-- ==== Sys2Proof/Certificates/Slice0/Obligations.lean ====
section
/-!
DEFINITION. What is claimed of the machine, for the provers.
-/

open Sys2Proof Sys2Proof.Machine

/-- R341: NOP completes with OK and does nothing else. -/
def Obligations.NopCompletesAndDoesNothing : Prop :=
  ∀ (s : State) (d : Hdr), served s d ⟨0x01, .any, false, true, 0⟩ true (cleanHdr d false false false) →
    due s (.nop d) → ∃ t, exec (.nop d) s = .next t ∧ completed s t d 0 0 0 ∧ partsBut [] s t ∧ fieldsBut [] s t

/-- R79, R57: SLICE_QUOTA sets both quotas of the slice in both halves. Then: VNI_MAP_WRITE binds a VNI to the descriptor's slice, in the way that holds the VNI or else in a free way of its bucket (the lowest: the model's choice, log entry 84), and completes TABLE_FULL where there is none; VNI_MAP_DELETE frees the way, and completes NOT_FOUND where no way holds the VNI. -/
def Obligations.SliceQuotaAndVniMap : Prop :=
  (∀ (s : State) (d : Hdr) (em tcam : Nat),
      served s d ⟨0x14, .config, true, false, 0⟩ true (cleanHdr d true false false && decide (em ≤ 131072) && decide (tcam ≤ 65536)) →
      due s (.sliceQuota d em tcam) → ∃ t, exec (.sliceQuota d em tcam) s = .next t ∧ completed s t d 0 0 0
        ∧ (∀ h : Half, t.rd .SLC_QUOTA_em_quota [h.n, d.slice] = em ∧ t.rd .SLC_QUOTA_tcam_quota [h.n, d.slice] = tcam)
        ∧ (∀ h : Half, ∀ sl, sl ≠ d.slice → t.rd .SLC_QUOTA_em_quota [h.n, sl] = s.rd .SLC_QUOTA_em_quota [h.n, sl]
            ∧ t.rd .SLC_QUOTA_tcam_quota [h.n, sl] = s.rd .SLC_QUOTA_tcam_quota [h.n, sl])
        ∧ partsBut [] s t ∧ fieldsBut [.SLC_QUOTA_em_quota, .SLC_QUOTA_tcam_quota] s t)
  ∧ (∀ (s : State) (d : Hdr) (vni : Nat),
      (served s d ⟨0x15, .config, true, false, 0⟩ true (cleanHdr d true false false && decide (vni < 16777216)) →
        ∀ w, (s.vniWay vni = some w ∨ (s.vniWay vni = none ∧ (List.range 4).find? (fun w => (s.tables.vni.get? [vniBucket vni, w]).isNone) = some w)) →
        due s (.vniMapWrite d vni) → ∃ t, exec (.vniMapWrite d vni) s = .next t ∧ completed s t d 0 0 0
          ∧ t.tables.vni.get? [vniBucket vni, w] = some (vni, d.slice)
          ∧ (∀ k, k ≠ [vniBucket vni, w] → t.tables.vni.get? k = s.tables.vni.get? k)
          ∧ partsBut [.tables] s t ∧ fieldsBut [] s t)
      ∧ (served s d ⟨0x15, .config, true, false, 0⟩ true (cleanHdr d true false false && decide (vni < 16777216)) →
        s.vniWay vni = none → (∀ w, w < 4 → (s.tables.vni.get? [vniBucket vni, w]).isSome = true) →
        due s (.vniMapWrite d vni) → ∃ t, exec (.vniMapWrite d vni) s = .next t ∧ completed s t d 0x10 0 0 ∧ partsBut [] s t ∧ fieldsBut [] s t)
      ∧ (served s d ⟨0x16, .config, true, false, 0⟩ true (cleanHdr d false false false && decide (vni < 16777216)) →
        ∀ w, s.vniWay vni = some w →
        due s (.vniMapDelete d vni) → ∃ t, exec (.vniMapDelete d vni) s = .next t ∧ completed s t d 0 0 0
          ∧ t.tables.vni.get? [vniBucket vni, w] = none
          ∧ (∀ k, k ≠ [vniBucket vni, w] → t.tables.vni.get? k = s.tables.vni.get? k)
          ∧ partsBut [.tables] s t ∧ fieldsBut [] s t)
      ∧ (served s d ⟨0x16, .config, true, false, 0⟩ true (cleanHdr d false false false && decide (vni < 16777216)) →
        s.vniWay vni = none →
        due s (.vniMapDelete d vni) → ∃ t, exec (.vniMapDelete d vni) s = .next t ∧ completed s t d 0x14 0 0 ∧ partsBut [] s t ∧ fieldsBut [] s t))

/-- R83, R84: a TBL_WRITE of kind ADD within quota puts a new open entry, starting at P, into a free way of the key's bucket (the lowest: the model's choice, log entry 84), where its ways can be read, or at the free TCAM index it names, counts it in both halves and logs it, where the crossing of table updates is free. A wide TCAM entry occupies two indices and counts 2; that the record gives the low 160 bits of its 320-bit key and mask, and the rest is free, is the model's (log entry 42). -/
def Obligations.TableWriteAdd : Prop :=
  ∀ (s : State) (d : Hdr) (id i : Nat) (m : Config.TableMap) (buf : List Byte),
    served s d ⟨0x10, .config, true, true, 0⟩ (ownSlice d d.slice) (cleanHdr d true false true) →
    s.tableMap? id = some m → badIndex m i = false → 64 ≤ d.hlen → d.buf = some buf → byteAt buf 48 ≤ 63 → (s.plog d.slice).length < 65536 →
    s.xingBusy (s.ringHalf d) 3 0 = false →
    (∀ w, m.kind = 0 → s.ras.poison = [] → le buf 0 20 < 2 ^ m.keyW → s.rd .SLC_USAGE_em_used [s.owner.n, d.slice] + 1 ≤ s.rd .SLC_QUOTA_em_quota [s.owner.n, d.slice] →
      (∀ e ∈ s.emHits m d.slice (le buf 0 20), e.2.opn = false) →
      (List.range 4).find? (fun w => (s.tables.em.get? [stageOf m.stage, emBucket m (le buf 0 20), w]).isNone) = some w →
      due s (.tblWrite d 0 id i) → ∃ t, exec (.tblWrite d 0 id i) s = .next t ∧ completed s t d 0 0 0
        ∧ t.tables.em.get? [stageOf m.stage, emBucket m (le buf 0 20), w]
            = some ⟨le buf 0 20, le buf 20 20, le buf 40 8, byteAt buf 48, d.slice, s.genP d.slice % 256, 0, true, false, m.id, false, 0⟩
        ∧ (∀ k, k ≠ [stageOf m.stage, emBucket m (le buf 0 20), w] → t.tables.em.get? k = s.tables.em.get? k) ∧ t.tables.tcam = s.tables.tcam
        ∧ t.plog d.slice = s.plog d.slice ++ [⟨0, false, [stageOf m.stage, emBucket m (le buf 0 20), w], slice buf 0 64⟩]
        ∧ (∀ h : Half, t.rd .SLC_USAGE_em_used [h.n, d.slice] = (s.rd .SLC_USAGE_em_used [h.n, d.slice] + 1) % 2 ^ 18)
        ∧ partsBut [.tables, .ras] s t ∧ fieldsBut [.SLC_USAGE_em_used, .SLC_USAGE_log_used] s t)
    ∧ (m.kind ≠ 0 → s.rd .SLC_USAGE_tcam_used [s.owner.n, d.slice] + (if m.kind = 2 then 2 else 1) ≤ s.rd .SLC_QUOTA_tcam_quota [s.owner.n, d.slice] →
      s.tcamBusy (stageOf m.stage) i = false → (m.kind = 2 → s.tcamBusy (stageOf m.stage) (i + 1) = false) →
      due s (.tblWrite d 0 id i) → ∃ t e, exec (.tblWrite d 0 id i) s = .next t ∧ completed s t d 0 0 0
        ∧ t.tables.tcam.get? [stageOf m.stage, i] = some e
        ∧ e.key % 2 ^ 160 = le buf 0 20 ∧ e.mask % 2 ^ 160 = le buf 20 20 ∧ (m.kind ≠ 2 → e.key = le buf 0 20 ∧ e.mask = le buf 20 20)
        ∧ e.adata = le buf 40 8 ∧ e.act = byteAt buf 48 ∧ e.slice = d.slice ∧ e.genLo = s.genP d.slice % 256 ∧ e.opn = true ∧ e.settled = false
        ∧ e.table = m.id ∧ e.wide = decide (m.kind = 2)
        ∧ (∀ k, k ≠ [stageOf m.stage, i] → t.tables.tcam.get? k = s.tables.tcam.get? k) ∧ t.tables.em = s.tables.em
        ∧ t.plog d.slice = s.plog d.slice ++ [⟨0, true, [stageOf m.stage, i], slice buf 0 64⟩]
        ∧ (∀ h : Half, t.rd .SLC_USAGE_tcam_used [h.n, d.slice] = (s.rd .SLC_USAGE_tcam_used [h.n, d.slice] + (if m.kind = 2 then 2 else 1)) % 2 ^ 17)
        ∧ partsBut [.tables, .ras, .fresh] s t ∧ fieldsBut [.SLC_USAGE_tcam_used, .SLC_USAGE_log_used] s t)

/-- R83: a CLOSE of a live entry ends its window at G and is logged; a CLOSE of an entry added under P frees it; REPLACE_NOW overwrites `adata` and `act` and leaves the window; a CLOSE of a closed entry is refused as ENTRY_CLOSED, and one that finds no entry completes NOT_FOUND. Exact match, where the bucket's words have no error, and TCAM alike. Where the crossing of table updates holds an earlier one, the update is lost there and counted (R411, R412, log entry 53). -/
def Obligations.TableWriteCloseAndReplace : Prop :=
  ∀ (s : State) (d : Hdr) (id i : Nat) (m : Config.TableMap) (buf : List Byte) (tcam lost : Bool) (hit : Option (List Nat × Ent)),
    served s d ⟨0x10, .config, true, true, 0⟩ (ownSlice d d.slice) (cleanHdr d true false true) →
    s.tableMap? id = some m → badIndex m i = false → 64 ≤ d.hlen → d.buf = some buf → (m.kind = 0 → le buf 0 20 < 2 ^ m.keyW) → byteAt buf 48 ≤ 63 →
    tcam = decide (m.kind ≠ 0) → hit = (if m.kind = 0 then emFirst (s.emHits m d.slice (le buf 0 20)) else s.tcamTarget m d.slice i) →
    (m.kind = 0 → s.ras.poison = []) → s.xingBusy (s.ringHalf d) 3 0 = lost →
    (∀ place e, hit = some (place, e) → lost = false → e.opn = true → ¬ (e.genLo = s.genP d.slice % 256 ∧ e.settled = false) → (s.plog d.slice).length < 65536 →
      due s (.tblWrite d 1 id i) → ∃ t, exec (.tblWrite d 1 id i) s = .next t ∧ completed s t d 0 0 0
        ∧ t.tblAt tcam place = some { e with genHi := s.genG d.slice % 256, opn := false }
        ∧ (∀ c k, (c, k) ≠ (tcam, place) → t.tblAt c k = s.tblAt c k)
        ∧ t.plog d.slice = s.plog d.slice ++ [⟨1, tcam, place, slice buf 0 64⟩]
        ∧ partsBut [.tables, .ras] s t ∧ fieldsBut [.SLC_USAGE_log_used] s t)
    ∧ (∀ place e, hit = some (place, e) → lost = false → e.opn = true → e.genLo = s.genP d.slice % 256 → e.settled = false →
      due s (.tblWrite d 1 id i) → ∃ t, exec (.tblWrite d 1 id i) s = .next t ∧ completed s t d 0 0 0
        ∧ t.tblAt tcam place = none ∧ (∀ c k, (c, k) ≠ (tcam, place) → t.tblAt c k = s.tblAt c k)
        ∧ partsBut [.tables, .ras] s t ∧ fieldsBut [.SLC_USAGE_em_used, .SLC_USAGE_tcam_used, .SLC_USAGE_log_used] s t)
    ∧ (∀ place e, hit = some (place, e) →
      due s (.tblWrite d 2 id i) → ∃ t, exec (.tblWrite d 2 id i) s = .next t ∧ completed s t d 0 0 0
        ∧ (lost = false → t.tblAt tcam place = some { e with adata := le buf 40 8, act := byteAt buf 48 }
          ∧ (∀ c k, (c, k) ≠ (tcam, place) → t.tblAt c k = s.tblAt c k))
        ∧ (lost = true → (∀ c k, t.tblAt c k = s.tblAt c k) ∧ bit (t.rd .RAS_XSTAT_ovr [(s.ringHalf d).n]) 3 = true)
        ∧ partsBut [.tables, .ras] s t ∧ fieldsBut [] s t)
    ∧ (∀ place e, hit = some (place, e) → e.opn = false →
      due s (.tblWrite d 1 id i) → ∃ t, exec (.tblWrite d 1 id i) s = .next t ∧ completed s t d 1 0x49 0 ∧ partsBut [] s t ∧ fieldsBut [] s t)
    ∧ (hit = none → due s (.tblWrite d 1 id i) → ∃ t, exec (.tblWrite d 1 id i) s = .next t ∧ completed s t d 0x14 0 0 ∧ partsBut [] s t ∧ fieldsBut [] s t)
* * * *
- **Exercise description**
Repeat every line of the data word for word until you have repeated the line that contains "(d : Hdr) (vni", which is the last one to include.

- **Result of the task**
-- ==== Sys2Proof/Certificates/Slice0/Obligations.lean ====
section
/-!
DEFINITION. What is claimed of the machine, for the provers.
-/

open Sys2Proof Sys2Proof.Machine

/-- R341: NOP completes with OK and does nothing else. -/
def Obligations.NopCompletesAndDoesNothing : Prop :=
  ∀ (s : State) (d : Hdr), served s d ⟨0x01, .any, false, true, 0⟩ true (cleanHdr d false false false) →
    due s (.nop d) → ∃ t, exec (.nop d) s = .next t ∧ completed s t d 0 0 0 ∧ partsBut [] s t ∧ fieldsBut [] s t

/-- R79, R57: SLICE_QUOTA sets both quotas of the slice in both halves. Then: VNI_MAP_WRITE binds a VNI to the descriptor's slice, in the way that holds the VNI or else in a free way of its bucket (the lowest: the model's choice, log entry 84), and completes TABLE_FULL where there is none; VNI_MAP_DELETE frees the way, and completes NOT_FOUND where no way holds the VNI. -/
def Obligations.SliceQuotaAndVniMap : Prop :=
  (∀ (s : State) (d : Hdr) (em tcam : Nat),
      served s d ⟨0x14, .config, true, false, 0⟩ true (cleanHdr d true false false && decide (em ≤ 131072) && decide (tcam ≤ 65536)) →
      due s (.sliceQuota d em tcam) → ∃ t, exec (.sliceQuota d em tcam) s = .next t ∧ completed s t d 0 0 0
        ∧ (∀ h : Half, t.rd .SLC_QUOTA_em_quota [h.n, d.slice] = em ∧ t.rd .SLC_QUOTA_tcam_quota [h.n, d.slice] = tcam)
        ∧ (∀ h : Half, ∀ sl, sl ≠ d.slice → t.rd .SLC_QUOTA_em_quota [h.n, sl] = s.rd .SLC_QUOTA_em_quota [h.n, sl]
            ∧ t.rd .SLC_QUOTA_tcam_quota [h.n, sl] = s.rd .SLC_QUOTA_tcam_quota [h.n, sl])
        ∧ partsBut [] s t ∧ fieldsBut [.SLC_QUOTA_em_quota, .SLC_QUOTA_tcam_quota] s t)
  ∧ (∀ (s : State) (d : Hdr) (vni : Nat),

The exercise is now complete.